I am serving two React apps (let's call them A and B) using Docker and I'm using NGINX to have a reverse proxy in order too make it easier to access them. All 3 containers are in the same network.
App A is being served on port 3000
and app B is server on port 3001
Here it is my default.conf
file:
server {
listen 80;
listen [::]:80;
server_name localhost;
location /app-a {
proxy_set_header Host $host;
proxy_set_header X-Real-IP $remote_addr;
proxy_set_header X-Forwarded-For $proxy_add_x_forwarded_for;
proxy_pass http://app-a:3000;
}
location /app-b {
proxy_set_header Host $host;
proxy_set_header X-Real-IP $remote_addr;
proxy_set_header X-Forwarded-For $proxy_add_x_forwarded_for;
proxy_pass http://app-b:3001;
}
}
I can access both apps if I type their ports directly: my-ip:3000
and my-ip:3001
However, I can't access app B (returns 502) if I try to access by NGINX: my-ip:80/app-b
. Note that my-ip:80/app-a
works fine.
I noticed that this may be happening due to Docker's networking ports, even though they're exposed as 3000
and 3001
outside, they're both 3000
inside, so I can't access them properly by typing their containers name.
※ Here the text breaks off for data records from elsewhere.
/-- What a valid cycle start tells of the master (R103, R115): its address, whose change is EV_024; its presence, where no relay sends for
it; and a master whose last claim was better relieves this one. DESIGN CHOICE (log 170). -/
def hearMaster (h : Hdr) (master : Nat) (s : State) : State :=
  let s := s.iff (master != s.xport.masterAddr) (raiseEvent 24)
  let s := s.onXport fun x => { x with masterAddr := master, lastCs := if h.relay then x.lastCs else s.node.zcycle }
  let better := match s.xport.claims.find? fun e => e.1 == master with
    | none => false
    | some e => betterClaim e.2 s.ownClaim
  s.iff (s.xport.isMaster && master != s.addr && better) fun s => s.onXport fun x => { x with standDown := true }

/-- CYCLE_START_FRAME_RECEIVE (R48, R50): anchor, sequence check, end of relaying; a master that sees a better master's
frame stands down (R103). A frame whose tag fails, or whose FCS is bad, counts and is treated as missing. DEDUCED (log 60). -/
def execCycleStartFrameReceive (lane : Lane) (frame : RxFrame) (block : Nat) (s : State) : Out :=
  let c64 := cycle64Of frame.bytes
  .next (if !s.isCycleStart lane frame.bytes || !s.receives lane then s
  else if fcsOf frame ≠ .good || !s.csTagOk frame.bytes then
    missCycleStart lane (raiseEvent (laneSrc lane) (s.bump F.link_CS_SEQ_COUNT (laneNum lane)))
  else
    let s := s.iff ((s.lane lane).strays block) (State.bump F.link_CS_MISS_COUNT (laneNum lane))
    let valid := (s.lane lane).inSequence block c64
    let s := s.onLane lane (anchorRx block c64 valid)
    if valid then
      let s := measureRing lane c64 (hearMaster (hdrOf frame.bytes) (frame.bytes.getD 46 0).toNat s)
      let out := ringLane (rxRing lane)
      if (s.lane out).relay then raiseEvent (laneSrc out) (s.onLane out fun t => { t with relay := false }) else s
    else raiseEvent (laneSrc lane) (s.bump F.link_CS_SEQ_COUNT (laneNum lane)))

/-- CYCLE_START_MISSING (R49). -/
def execCycleStartMissing (lane : Lane) (s : State) : Out := .next (missCycleStart lane s)

/-! ## Slot masks (R55 to R57) -/

/-- A 1024-bit mask held in 32 shadow registers (R55). -/
def State.shadowMask (s : State) (f : Fld) (l : Lane) : Nat :=
  (List.range 32).foldl (fun m i => m + 2 ^ (32 * i) * s.get (f.at i) (laneNum l)) 0

/-- A write of an OWN word, or of BUSY_00 to BUSY_30, updates the shadow and cancels a pending commit (R56). -/
def maskWordWrite (l : Lane) (w : Nat) (data : Word) (s : State) : State :=
  let f := if w < 32 then F.link_OWN_BITS.at w else F.link_BUSY_BITS.at (w - 32)
  (s.put f (laneNum l) data.toNat).onLane l fun t => { t with armed := false }

/-- A write of BUSY_31 updates the shadow and arms a commit (R56). -/
def maskArmWrite (l : Lane) (data : Word) (s : State) : State :=
  (s.put (F.link_BUSY_BITS.at 31) (laneNum l) data.toNat).onLane l fun t => { t with armed := true }

/-- MASK_WORD_WRITE (R56): words 0 to 31 are OWN_00 to OWN_31, words 32 to 62 BUSY_00 to BUSY_30. -/
def execMaskWordWrite (m : Master) (lane : Lane) (word : Fin 63) (data : Word) (s : State) : Out :=
  .next (regWriteAt m (linkAddr lane (0x100 + 4 * word.val)) (maskWordWrite lane word.val data) s)

/-- MASK_COMMIT_ARM (R56). -/
def execMaskCommitArm (m : Master) (lane : Lane) (data : Word) (s : State) : Out :=
  .next (regWriteAt m (linkAddr lane 0x1FC) (maskArmWrite lane data) s)

/-- The slot units a window of k channels at N ticks per cycle needs (R53, R204); 0 with no channel. -/
def unitsFor (k n : Nat) : Nat :=
  if k = 0 then 0 else ((54 * ((k * n + 255) / 256) + 4 * (k * n) + 16) + 126) / 127 + 1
Currently, I'm serving app B by typing my ip directly:
location /app-b {
proxy_set_header Host $host;
proxy_set_header X-Real-IP $remote_addr;
proxy_set_header X-Forwarded-For $proxy_add_x_forwarded_for;
proxy_pass http://my-ip:3001;
}
That's a cheap fix, but does not seem to be a good practice
One solution I tested was building the image for app B using different ports, but this a cheap fix
Any tips?
I'm going to use two simple Python serves in lieu of your React apps. Suppose that your project looks like this:
├── app-a
│ ├── app.py
│ ├── Dockerfile
│ └── index.html
├── app-b
│ ├── app.py
│ ├── Dockerfile
│ └── index.html
├── default.conf
└── docker-compose.yml
The contents of app-a/
and app-b/
would be replaced with your React applications.
🗎 docker-compose.yml
version: '3.7'
services:
app-a:
container_name: app-a
build:
context: app-a
dockerfile: Dockerfile
app-b:
container_name: app-b
build:
context: app-b
dockerfile: Dockerfile
nginx:
container_name: nginx
image: nginx:alpine
ports:
- "80:80"
depends_on:
- app-a
- app-b
volumes:
- ./default.conf:/etc/nginx/conf.d/default.conf
🗎 default.conf
server {
listen 80;
listen [::]:80;
server_name localhost;
location /app-a {
proxy_set_header Host $host;
proxy_set_header X-Real-IP $remote_addr;
proxy_set_header X-Forwarded-For $proxy_add_x_forwarded_for;
proxy_pass http://app-a:3000;
}
location /app-b {
proxy_set_header Host $host;
proxy_set_header X-Real-IP $remote_addr;
proxy_set_header X-Forwarded-For $proxy_add_x_forwarded_for;
proxy_pass http://app-b:3000;
}
}
To build and launch the Docker Compose stack:
docker-compose build && docker-compose up
You should now be able to access the two apps at http://127.0.0.1/app-a and http://127.0.0.1/app-b.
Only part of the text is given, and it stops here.